*WHAT TO PRODUCE*
Where the word "ldIndHLDecA" occurs in a line of the listing, please copy the line.

_ _ _ _ _

/-- The unassigned values of byte 0, as R88 lists them. -/
def unassignedNormal : List (Nat × Nat) :=
  [ (0x03, 0x03), (0x05, 0x05), (0x07, 0x09), (0x0B, 0x0B), (0x0D, 0x0D), (0x0F, 0x0F), (0x10, 0x10), (0x13, 0x13),
    (0x15, 0x15), (0x18, 0x18), (0x19, 0x19), (0x1B, 0x1B), (0x1D, 0x1D), (0x1F, 0x1F), (0x22, 0x22), (0x23, 0x23),
    (0x25, 0x25), (0x27, 0x2B), (0x2D, 0x2D), (0x2F, 0x2F), (0x30, 0x30), (0x33, 0x3B), (0x3D, 0x3D), (0x3F, 0x76) ] ++
  [ (0x78, 0x7D), (0x7F, 0xAE), (0xB0, 0xC0), (0xC2, 0xC4), (0xC6, 0xCA), (0xCC, 0xCC), (0xCE, 0xD0), (0xD2, 0xD4),
    (0xD6, 0xDF), (0xE3, 0xE3), (0xE4, 0xE4), (0xE6, 0xFF) ]

/-- The unassigned values of byte 1 after 0xCB, as R89 lists them. -/
def unassignedExtended : List (Nat × Nat) := [ (0x00, 0x0F), (0x16, 0x16), (0x18, 0x7B), (0x7D, 0xFF) ]

/-- `b` is in one of the ranges. -/
def inRanges (b : Byte) (rs : List (Nat × Nat)) : Prop := ∃ r ∈ rs, r.1 ≤ b.toNat ∧ b.toNat ≤ r.2

/-- The operand registers an instruction writes (10_state.md R12, column "written by"). -/
def writesReg : Instr → List Reg
  | .nop => []
  | .ldBCd16 _ => [.b, .c]
  | .ldDEd16 _ => [.d, .e]
  | .ldHLd16 _ => [.h, .l]
  | .ldSPd16 _ => []
  | .ldBd8 _ => [.b]
  | .ldCd8 _ => [.c]
  | .ldDd8 _ => [.d]
  | .ldEd8 _ => [.e]
  | .ldHd8 _ => [.h]
  | .ldLd8 _ => [.l]
  | .ldAd8 _ => [.a]
  | .ldIndBCA => []
  | .ldIndDEA => []
  | .ldIndHLA => []
  | .ldIndHLDecA => [.h, .l]
  | .ldAIndBC => [.a]
  | .ldAIndDE => [.a]
  | .ldAIndHL => [.a]
  | .ldHighCA => []
  | .ldhA8A _ => []
  | .xorA => [.a]
  | .incB => [.b]
  | .incC => [.c]
  | .incD => [.d]
  | .incE => [.e]
  | .incH => [.h]
  | .incL => [.l]
  | .incA => [.a]
  | .rla => [.a]
  | .rlB => [.b]
  | .rlC => [.c]
  | .rlD => [.d]
  | .rlE => [.e]
  | .rlH => [.h]
  | .rlL => [.l]
  | .rlA => [.a]
  | .bit7H => []
  | .jrNZ _ => []
  | .pushBC => []
  | .pushDE => []
  | .pushHL => []
  | .popBC => [.b, .c]
  | .popDE => [.d, .e]
  | .popHL => [.h, .l]
  | .callA16 _ => []

/-- The operand registers an instruction reads (10_state.md R12, column "read by"). -/
def readsReg : Instr → List Reg
  | .nop => []
  | .ldBCd16 _ => []
  | .ldDEd16 _ => []
  | .ldHLd16 _ => []
  | .ldSPd16 _ => []
  | .ldBd8 _ => []
  | .ldCd8 _ => []
  | .ldDd8 _ => []
  | .ldEd8 _ => []
  | .ldHd8 _ => []
  | .ldLd8 _ => []
  | .ldAd8 _ => []
  | .ldIndBCA => [.a, .b, .c]
  | .ldIndDEA => [.a, .d, .e]
  | .ldIndHLA => [.a, .h, .l]
  | .ldIndHLDecA => [.a, .h, .l]
  | .ldAIndBC => [.b, .c]
  | .ldAIndDE => [.d, .e]
  | .ldAIndHL => [.h, .l]
  | .ldHighCA => [.a, .c]
  | .ldhA8A _ => [.a]
  | .xorA => []
  | .incB => [.b]
  | .incC => [.c]
  | .incD => [.d]
  | .incE => [.e]
  | .incH => [.h]
  | .incL => [.l]
  | .incA => [.a]
  | .rla => [.a]
  | .rlB => [.b]
  | .rlC => [.c]
  | .rlD => [.d]
  | .rlE => [.e]
  | .rlH => [.h]
  | .rlL => [.l]
  | .rlA => [.a]
  | .bit7H => [.h]
  | .jrNZ _ => []
  | .pushBC => [.b, .c]
  | .pushDE => [.d, .e]
  | .pushHL => [.h, .l]
  | .popBC => []
  | .popDE => []
  | .popHL => []
  | .callA16 _ => []

/-- The instruction is RLA or an RL r: the ones that read the Carry flag (10_state.md R16). -/
def isRotate : Instr → Bool
  | .nop => false
  | .ldBCd16 _ => false
  | .ldDEd16 _ => false
  | .ldHLd16 _ => false
  | .ldSPd16 _ => false
  | .ldBd8 _ => false
  | .ldCd8 _ => false
  | .ldDd8 _ => false
  | .ldEd8 _ => false
  | .ldHd8 _ => false
  | .ldLd8 _ => false
  | .ldAd8 _ => false
  | .ldIndBCA => false
  | .ldIndDEA => false
  | .ldIndHLA => false
  | .ldIndHLDecA => false
  | .ldAIndBC => false
  | .ldAIndDE => false
  | .ldAIndHL => false
  | .ldHighCA => false
  | .ldhA8A _ => false
  | .xorA => false
  | .incB => false
  | .incC => false
  | .incD => false
  | .incE => false
  | .incH => false
  | .incL => false
  | .incA => false
  | .rla => true
  | .rlB => true
  | .rlC => true
  | .rlD => true
  | .rlE => true
  | .rlH => true
  | .rlL => true
  | .rlA => true
  | .bit7H => false
  | .jrNZ _ => false
  | .pushBC => false
  | .pushDE => false
  | .pushHL => false
  | .popBC => false
  | .popDE => false
  | .popHL => false
  | .callA16 _ => false

/-- The instruction is JR NZ,r8: the one that reads the Zero flag (10_state.md R16). -/
def isJump : Instr → Bool
  | .nop => false
  | .ldBCd16 _ => false
  | .ldDEd16 _ => false
  | .ldHLd16 _ => false
  | .ldSPd16 _ => false
  | .ldBd8 _ => false
  | .ldCd8 _ => false
  | .ldDd8 _ => false
  | .ldEd8 _ => false
  | .ldHd8 _ => false
  | .ldLd8 _ => false
  | .ldAd8 _ => false
  | .ldIndBCA => false
  | .ldIndDEA => false
  | .ldIndHLA => false
  | .ldIndHLDecA => false
  | .ldAIndBC => false
  | .ldAIndDE => false
  | .ldAIndHL => false
  | .ldHighCA => false
  | .ldhA8A _ => false
  | .xorA => false
  | .incB => false
  | .incC => false
  | .incD => false
  | .incE => false
  | .incH => false
  | .incL => false
  | .incA => false
  | .rla => false
  | .rlB => false
  | .rlC => false
  | .rlD => false
  | .rlE => false
  | .rlH => false
  | .rlL => false
  | .rlA => false
  | .bit7H => false
  | .jrNZ _ => true
  | .pushBC => false
  | .pushDE => false
  | .pushHL => false
  | .popBC => false
  | .popDE => false
  | .popHL => false
  | .callA16 _ => false

/-- What a flag is after an instruction (10_state.md R16, column "written by (and to what)"). -/
def flagAfterInc (s : State) (v : Byte) : Flag → Bool
  | .z => decide (v + 1 = 0)
  | .n => false
  | .h => decide (v.toNat % 16 = 15)
  | .c => s.f.getLsbD 4

def flagAfterRotate (s : State) (v : Byte) : Flag → Bool
  | .z => decide (v.toNat % 128 = 0 ∧ s.f.getLsbD 4 = false)
  | .n => false
  | .h => false
  | .c => v.getLsbD 7

def flagAfter (s : State) (fl : Flag) : Instr → Bool
  | .nop => s.flag fl
  | .ldBCd16 _ => s.flag fl
  | .ldDEd16 _ => s.flag fl
  | .ldHLd16 _ => s.flag fl
  | .ldSPd16 _ => s.flag fl
  | .ldBd8 _ => s.flag fl
  | .ldCd8 _ => s.flag fl
  | .ldDd8 _ => s.flag fl
  | .ldEd8 _ => s.flag fl
  | .ldHd8 _ => s.flag fl
  | .ldLd8 _ => s.flag fl
  | .ldAd8 _ => s.flag fl
  | .ldIndBCA => s.flag fl
  | .ldIndDEA => s.flag fl
  | .ldIndHLA => s.flag fl
  | .ldIndHLDecA => s.flag fl
  | .ldAIndBC => s.flag fl
  | .ldAIndDE => s.flag fl
  | .ldAIndHL => s.flag fl
  | .ldHighCA => s.flag fl
  | .ldhA8A _ => s.flag fl
  | .xorA => if fl = .z then true else s.flag fl
  | .incB => flagAfterInc s s.b fl
  | .incC => flagAfterInc s s.c fl
  | .incD => flagAfterInc s s.d fl
  | .incE => flagAfterInc s s.e fl
  | .incH => flagAfterInc s s.h fl
  | .incL => flagAfterInc s s.l fl
  | .incA => flagAfterInc s s.a fl
  | .rla => flagAfterRotate s s.a fl
  | .rlB => flagAfterRotate s s.b fl
  | .rlC => flagAfterRotate s s.c fl
  | .rlD => flagAfterRotate s s.d fl
  | .rlE => flagAfterRotate s s.e fl
  | .rlH => flagAfterRotate s s.h fl
  | .rlL => flagAfterRotate s s.l fl
  | .rlA => flagAfterRotate s s.a fl
  | .bit7H => match fl with | .z => !s.h.getLsbD 7 | .n => false | .h => true | .c => s.flag .c
  | .jrNZ _ => s.flag fl
  | .pushBC => s.flag fl
  | .pushDE => s.flag fl
  | .pushHL => s.flag fl
  | .popBC => s.flag fl
  | .popDE => s.flag fl
  | .popHL => s.flag fl
  | .callA16 _ => s.flag fl

/-- The cost an instruction writes to `cyc` (70_reset_and_hazards.md R260). -/
def costOf (s : State) : Instr → Nat
  | .nop => 4
  | .ldBCd16 _ => 12
  | .ldDEd16 _ => 12
  | .ldHLd16 _ => 12
  | .ldSPd16 _ => 12
  | .ldBd8 _ => 8
  | .ldCd8 _ => 8
  | .ldDd8 _ => 8
  | .ldEd8 _ => 8
  | .ldHd8 _ => 8
  | .ldLd8 _ => 8
  | .ldAd8 _ => 8
  | .ldIndBCA => 8
  | .ldIndDEA => 8
  | .ldIndHLA => 8
  | .ldIndHLDecA => 8
  | .ldAIndBC => 8
  | .ldAIndDE => 8
  | .ldAIndHL => 8
  | .ldHighCA => 8
  | .ldhA8A _ => 12
  | .xorA => 4
  | .incB => 4
  | .incC => 4
  | .incD => 4
  | .incE => 4
  | .incH => 4
  | .incL => 4
  | .incA => 4
  | .rla => 4
  | .rlB => 8
  | .rlC => 8
  | .rlD => 8
  | .rlE => 8
  | .rlH => 8
  | .rlL => 8
  | .rlA => 8
  | .bit7H => 8
  | .jrNZ _ => if s.f.getLsbD 7 then 8 else 12
  | .pushBC => 16
  | .pushDE => 16
  | .pushHL => 16
  | .popBC => 12
  | .popDE => 12
  | .popHL => 12
  | .callA16 _ => 12

/-- The pc after an instruction (10_state.md R19): past its own length, or where a control transfer sets it. -/
def pcAfter (s : State) : Instr → Word
  | .nop => s.pc + 1
  | .ldBCd16 _ => s.pc + 3
  | .ldDEd16 _ => s.pc + 3
  | .ldHLd16 _ => s.pc + 3
  | .ldSPd16 _ => s.pc + 3
  | .ldBd8 _ => s.pc + 2
  | .ldCd8 _ => s.pc + 2
  | .ldDd8 _ => s.pc + 2
  | .ldEd8 _ => s.pc + 2
  | .ldHd8 _ => s.pc + 2
  | .ldLd8 _ => s.pc + 2
  | .ldAd8 _ => s.pc + 2
  | .ldIndBCA => s.pc + 1
  | .ldIndDEA => s.pc + 1
  | .ldIndHLA => s.pc + 1
  | .ldIndHLDecA => s.pc + 1
  | .ldAIndBC => s.pc + 1
  | .ldAIndDE => s.pc + 1
  | .ldAIndHL => s.pc + 1
  | .ldHighCA => s.pc + 1
  | .ldhA8A _ => s.pc + 2
  | .xorA => s.pc + 1
  | .incB => s.pc + 1
  | .incC => s.pc + 1
  | .incD => s.pc + 1
  | .incE => s.pc + 1
  | .incH => s.pc + 1
  | .incL => s.pc + 1
  | .incA => s.pc + 1
  | .rla => s.pc + 1
  | .rlB => s.pc + 2
  | .rlC => s.pc + 2
  | .rlD => s.pc + 2
  | .rlE => s.pc + 2
  | .rlH => s.pc + 2
  | .rlL => s.pc + 2
  | .rlA => s.pc + 2
  | .bit7H => s.pc + 2
  | .jrNZ off => if s.f.getLsbD 7 then s.pc + 2 else s.pc + 2 + off.signExtend 16
  | .pushBC => s.pc + 1
  | .pushDE => s.pc + 1
  | .pushHL => s.pc + 1
  | .popBC => s.pc + 1
  | .popDE => s.pc + 1
  | .popHL => s.pc + 1
  | .callA16 target => target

_ _ _ _ _

*OUTPUT OF THE TASK*
  | .ldIndHLDecA => [.h, .l]
  | .ldIndHLDecA => [.a, .h, .l]
  | .ldIndHLDecA => false
  | .ldIndHLDecA => false
  | .ldIndHLDecA => s.flag fl
  | .ldIndHLDecA => 8
  | .ldIndHLDecA => s.pc + 1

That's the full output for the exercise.